Ryan S. Morini, Ph.D.
Research Interests
- Oral History
- Social Memory
- Native Americans and Settler Colonialism in the Great Basin
- Native American and Indigenous Studies
- African American History in the Gulf South
Biography
Ryan S. Morini is the Director of Community Oral History Collections at the McCall Library at the University of South Alabama, as well as an Assistant Professor of Anthropology in the Department of Sociology, Anthropology, & Social Work. He also serves as the faculty sponsor of the Native American Student Association as of fall 2025. He received his BA and MA in Comparative Literature concurrently at Penn State University with a minor in Anthropology, and his PhD in Anthropology from the University of Florida. Dr. Morini is an ethnographer and oral historian whose primary research focuses on settler colonialism and Western Shoshone (Newe) history in Nevada. His oral history work has led to a secondary focus on Black history in Florida and the wider Gulf South.

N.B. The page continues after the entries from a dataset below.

/-- R176: raised once 8 ticks after the set B last changed, and not again until it changes.
DEDUCED, log entry 37. -/
def execDeadlockDetect (s : State) : Result :=
  .next (let d := s.disp
    if csrFld s offDispCtl 31 31 = 1 ∧ d.blocked ≠ [] ∧ d.dlkDirty = false ∧ d.dlk = false
        ∧ d.dlkT + 8 ≤ s.time.ticks then
      let s1 := { s with disp := { d with dlk := true } }
      raise0 s1 0x03 5 (groveBits d.blocked)
        (leBytes 2 d.blocked.length ++ zeros 2
          ++ ((d.blocked.take 6).flatMap fun k => leBytes 2 (ctxCode k))
          ++ (List.replicate (12 - 2 * min 6 d.blocked.length) 0xFF))
    else s)

end Sys2Proof.Machine
end

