-- ==== Sys2Proof/Machine/Crypto.lean ====
section
/-! DEFINITION. The cryptographic functions the spec names by their standards: AES
(FIPS 197), GCM (NIST SP 800-38D), CMAC (NIST SP 800-38B), key wrap with padding
(RFC 5649), SHA-256 (FIPS 180-4), HMAC and HKDF (RFC 2104, RFC 5869), and ECDH and
ECDSA on P-256 (FIPS 186-4). -/

namespace Sys2Proof.Machine

/-! ## AES -/

/-- The AES S-box, entry x in bits 8x + 7 to 8x. -/
def sboxTable : Nat :=
  0x16BB54B00F2D99416842E6BF0D89A18CDF2855CEE9871E9B948ED9691198F8E19E1DC186B95735610EF6034866B53E708A8BBD4B1F74DDE8C6B4A61C2E2578BA08AE7A65EAF4566CA94ED58D6D37C8E779E4959162ACD3C25C2406490A3A32E0DB0B5EDE14B8EE4688902A22DC4F816073195D643D7EA7C41744975FEC130CCDD2F3FF1021DAB6BCF5389D928F40A351A89F3C507F02F94585334D43FBAAEFD0CF584C4A39BECB6A5BB1FC20ED00D153842FE329B3D63B52A05A6E1B1A2C830975B227EBE28012079A059618C323C7041531D871F1E5A534CCF73F362693FDB7C072A49CAFA2D4ADF04759FA7DC982CA76ABD7FE2B670130C56F6BF27B777C63

/-- The inverse S-box, laid out likewise. -/
def invSboxTable : Nat :=
  0x7D0C2155631469E126D677BA7E042B17619953833CBBEBC8B0F52AAE4D3BE0A0EF9CC9939F7AE52D0D4AB519A97F51605FEC8027591012B131C7078833A8DD1FF45ACD78FEC0DB9A2079D2C64B3E56FC1BBE18AA0E62B76F89C5291D711AF1476EDF751CE837F9E28535ADE72274AC9673E6B4F0CECFF297EADC674F4111913A6B8A130103BDAFC1020F3FCA8F1E2CD00645B3B80558E4F70AD3BC8C00ABD890849D8DA75746155EDAB9EDFD5048706C92B6655DCC5CA4D41698688664F6F87225D18B6D49A25B76B224D92866A12E084EC3FA420B954CEE3D23C2A632947B54CBE9DEC444438E3487FF2F9B8239E37CFBD7F3819EA340BF38A53630D56A0952

/-- Entry `x` of a table of bytes held as a number. -/
def tableByte (t : Nat) (x : Byte) : Byte := BitVec.ofNat 8 (t >>> (8 * x.toNat))

def subByte (x : Byte) : Byte := tableByte sboxTable x
def invSubByte (x : Byte) : Byte := tableByte invSboxTable x

/-- Multiplication by x in GF(2⁸). -/
def xtime (b : Byte) : Byte := if b.getLsbD 7 then (b <<< 1) ^^^ 0x1B#8 else b <<< 1

/-- Product in GF(2⁸) with a constant below 16. -/
def gmul (c : Nat) (b : Byte) : Byte :=
  let b2 := xtime b
  let b4 := xtime b2
  let b8 := xtime b4
  (if c.testBit 0 then b else 0) ^^^ (if c.testBit 1 then b2 else 0)
    ^^^ (if c.testBit 2 then b4 else 0) ^^^ (if c.testBit 3 then b8 else 0)

/-- Exclusive or of two lists, to the shorter one's length. -/
def xorBytes (a b : List Byte) : List Byte := List.zipWith (fun x y => x ^^^ y) a b

/-- A list reordered by positions. -/
def permute (p : List Nat) (l : List Byte) : List Byte := p.map fun i => l.getD i 0

/-- ShiftRows and its inverse on the 16 bytes of a state. -/
def shiftRows : List Byte → List Byte := permute [0, 5, 10, 15, 4, 9, 14, 3, 8, 13, 2, 7, 12, 1, 6, 11]
def invShiftRows : List Byte → List Byte := permute [0, 13, 10, 7, 4, 1, 14, 11, 8, 5, 2, 15, 12, 9, 6, 3]

/-- One column times the matrix with first row `a b c d`. -/
def mixColumn (a b c d : Nat) (l : List Byte) : List Byte :=
  match l with
  | [w, x, y, z] =>
    [gmul a w ^^^ gmul b x ^^^ gmul c y ^^^ gmul d z,
     gmul d w ^^^ gmul a x ^^^ gmul b y ^^^ gmul c z,
     gmul c w ^^^ gmul d x ^^^ gmul a y ^^^ gmul b z,
     gmul b w ^^^ gmul c x ^^^ gmul d y ^^^ gmul a z]
  | _ => l

def mixColumns (l : List Byte) : List Byte := (chunks 4 l).flatMap (mixColumn 2 3 1 1)
def invMixColumns (l : List Byte) : List Byte := (chunks 4 l).flatMap (mixColumn 14 11 13 9)

/-- The key schedule as words, newest first, with fuel: `nk` words of key, `i` the number
of the next word. -/
def keyExpand (fuel nk i : Nat) (rcon : Byte) (ws : List (List Byte)) : List (List Byte) :=
  match fuel with
  | 0 => ws
  | f + 1 =>
    let t := ws.headD []
    let back := ws.getD (nk - 1) []
    if i % nk = 0 then
      let u := (permute [1, 2, 3, 0] t).map subByte
      keyExpand f nk (i + 1) (xtime rcon) (xorBytes back (xorBytes u [rcon, 0, 0, 0]) :: ws)
    else if 6 < nk ∧ i % nk = 4 then keyExpand f nk (i + 1) rcon (xorBytes back (t.map subByte) :: ws)
    else keyExpand f nk (i + 1) rcon (xorBytes back t :: ws)

/-- The round keys of a key of 16 or 32 bytes. -/
def roundKeys (key : List Byte) : List (List Byte) :=
  let nk := key.length / 4
  let ws := keyExpand (4 * (nk + 7) - nk) nk nk 1 (chunks 4 key).reverse
  (chunks 4 ws.reverse).map fun g => g.flatten
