/-- SRTP unprotection of packet `b` (R352).
DEDUCED, log entry 67. -/
def unprotect (v : KeySlot) (b : List Byte) : Crypt :=
  let h := rtpHeader b
  let seq := beAt b 2 2
  let n := estimateIdx v seq
  let body := b.take (b.length - 16)
  if byteAt b 0 / 64 ≠ 2 ∨ b.length < 12 ∨ rtpFits b = false ∨ b.length < h + 16 ∨ 1480 < b.length then
    cryptNo 0x50 v
  else if v.learn = false ∧ beAt b 8 4 ≠ v.ssrc then cryptNo 0x4F v
  else if 2 ^ 48 ≤ n then cryptNo 0x4D v
  else if v.fresh = false ∧ replayCode v.idx v.win n ≠ 0 then cryptNo (replayCode v.idx v.win n) v
  else
    let iv := srtpIv v.salt (beAt b 8 4) n
    let ct := body.drop h
    if gcmTag v.key iv (b.take h) ct = b.drop (b.length - 16) then
      let v1 := { v with
        ssrc := beAt b 8 4
        learn := false
        fresh := false
        win := if v.fresh then 1 else windowAdd v.idx v.win n
        idx := if v.fresh then n else max v.idx n }
      ⟨0, b.take h ++ gcmCrypt v.key iv ct, v1, 0⟩
    else cryptNo 0x4A v

/-- SRTCP unprotection (R344, R352). -/
def unprotectRtcp (v : KeySlot) (b : List Byte) : Crypt :=
  let w := b.drop (b.length - 4)
  let enc := (beNat w).testBit 31
  let n := beNat w % 2 ^ 31
  let tag := slice b (b.length - 20) 16
  let body := b.take (b.length - 20)
  if byteAt b 0 / 64 ≠ 2 ∨ b.length < 28 ∨ 1484 < b.length then cryptNo 0x50 v
  else if v.learn = false ∧ beAt b 4 4 ≠ v.ssrc then cryptNo 0x4F v
  else if replayCode v.cidx v.cwin n ≠ 0 then cryptNo (replayCode v.cidx v.cwin n) v
  else
    let iv := srtcpIv v.csalt (beAt b 4 4) n
    let aad := if enc then b.take 8 ++ w else body ++ w
    let ct := if enc then body.drop 8 else []
    if gcmTag v.ckey iv aad ct = tag then
      let v1 := { v with
        ssrc := beAt b 4 4
        learn := false
        cwin := windowAdd v.cidx v.cwin n
        cidx := max v.cidx n }
      ⟨0, if enc then b.take 8 ++ gcmCrypt v.ckey iv ct else body, v1, 0⟩
    else cryptNo 0x4A v

/-! ## Requests -/

/-- What the state of slot `k` refuses a packet request for channel `ch` with; 0 when it
serves a request of direction `send` (R347, R351, R358).
DEDUCED, log entry 67. -/
def slotCode (s : State) (k ch : Nat) (send : Bool) : Nat :=
  let v := keySlotGet s k
  if v.state = .empty then 0x41
  else if v.state = .retired ∨ v.state = .fault then 0x42
  else if slotBound s k ≠ some ch then 0x44
  else if v.send ≠ send then 0x45
  else 0

/-- The slot a transform leaves, with the events of R353. -/
def keepSlot (s : State) (k : Nat) (rtcp : Bool) (x : Crypt) : State :=
  let old := keySlotGet s k
  let s1 := horizonCheck (keySlotPut s k x.slot) k old.idx
  if x.slot.state = .retired then
    (if bitOf (csrGet s offCiphCtl) 31 then ciphEvent s1 k 1 rtcp.toNat [] else s1)
  else limitWarn s1 k old.idx

/-- A packet written back into its item: its bytes and the cells' lengths (R351). -/
def writePacket (s : State) (i : Item) (grow : Nat) (bs : List Byte) : State :=
  let lens := itemLens s i
  let all := (itemBytes s i).take 16 ++ bs
  rewriteCells s (itemCells s i) (if 0 < grow then growLast lens grow else cutLens lens all.length) all

/-- Room for `grow` more bytes in the last cell of an item. -/
def hasRoom (s : State) (i : Item) (grow : Nat) : Bool :=
  decide ((itemLens s i).getLastD 0 + grow ≤ 112)

/-- One transform of the packet of item `i` under slot `k`: code, INFO and the state. -/
def cryptItem (s : State) (k : Nat) (rtcp : Bool) (grow : Nat) (f : KeySlot → List Byte → Crypt) (i : Item) :
    Nat × Nat × State :=
  let bs := itemBytes s i
  let x := if bs.length < 16 then cryptNo 0x50 (keySlotGet s k) else f (keySlotGet s k) (bs.drop 16)
  let s1 := keepSlot s k rtcp x
  if x.code = 0 then (0, x.info, writePacket s1 i grow x.out) else (x.code, 0, s1)

/-- A packet request of the CPX queue, `par` saying that a parity error is found (R351–R356).
DESIGN CHOICE, log entry 69. -/
def packetRequest (s : State) (c : UnitCmd) (send rtcp : Bool) (grow : Nat)
    (f : KeySlot → List Byte → Crypt) (par : Bool) : Nat × Nat × State :=
  let k := fld c.w3 15 0
  if cmdFlags c ≠ 0 ∨ fld c.w2 31 30 ≠ 0 then (0x53, 0, s)
  else if 32767 < k then (0x40, 0, s)
  else if parityFound s par k then (0x52, 0, parityFault s k)
  else if slotCode s k (cmdChan c) send ≠ 0 then (slotCode s k (cmdChan c) send, 0, s)
  else if itemCode s c.w2 ≠ 0 ∨ hasRoom s (itemOf c.w2) grow = false then (0x51, 0, s)
  else
    let r := cryptItem s k rtcp grow f (itemOf c.w2)
    if r.1 = 0 then
      let q := fld c.w3 31 16
      let s1 := bump r.2.2 (if send then offCiphProt else offCiphUnprot)
      (0, r.2.1, if q = 0xFFFF then s1 else clearingCheck (pushItem s1 q (itemOf c.w2) ciphSrc))
    else r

Beginning in graduate school and continuing after completing the PhD, Dr. Morini worked at the UF Samuel Proctor Oral History Program from 2010-2020, developing expertise in not only the research and interviewing dimensions of oral history, but also other aspects of best practices such as the intensive archiving and back-end processing work that are necessary for properly curating each interview. One of his main objectives at the McCall has been to establish and streamline this processing and apply it to legacy collections as well as new interviews, making these narratives more accessible to the public both as audio recordings and transcripts. Many of these interviews are now available on the USA digital platform JagWorks: https://jagworks.southalabama.edu/oral_histories/.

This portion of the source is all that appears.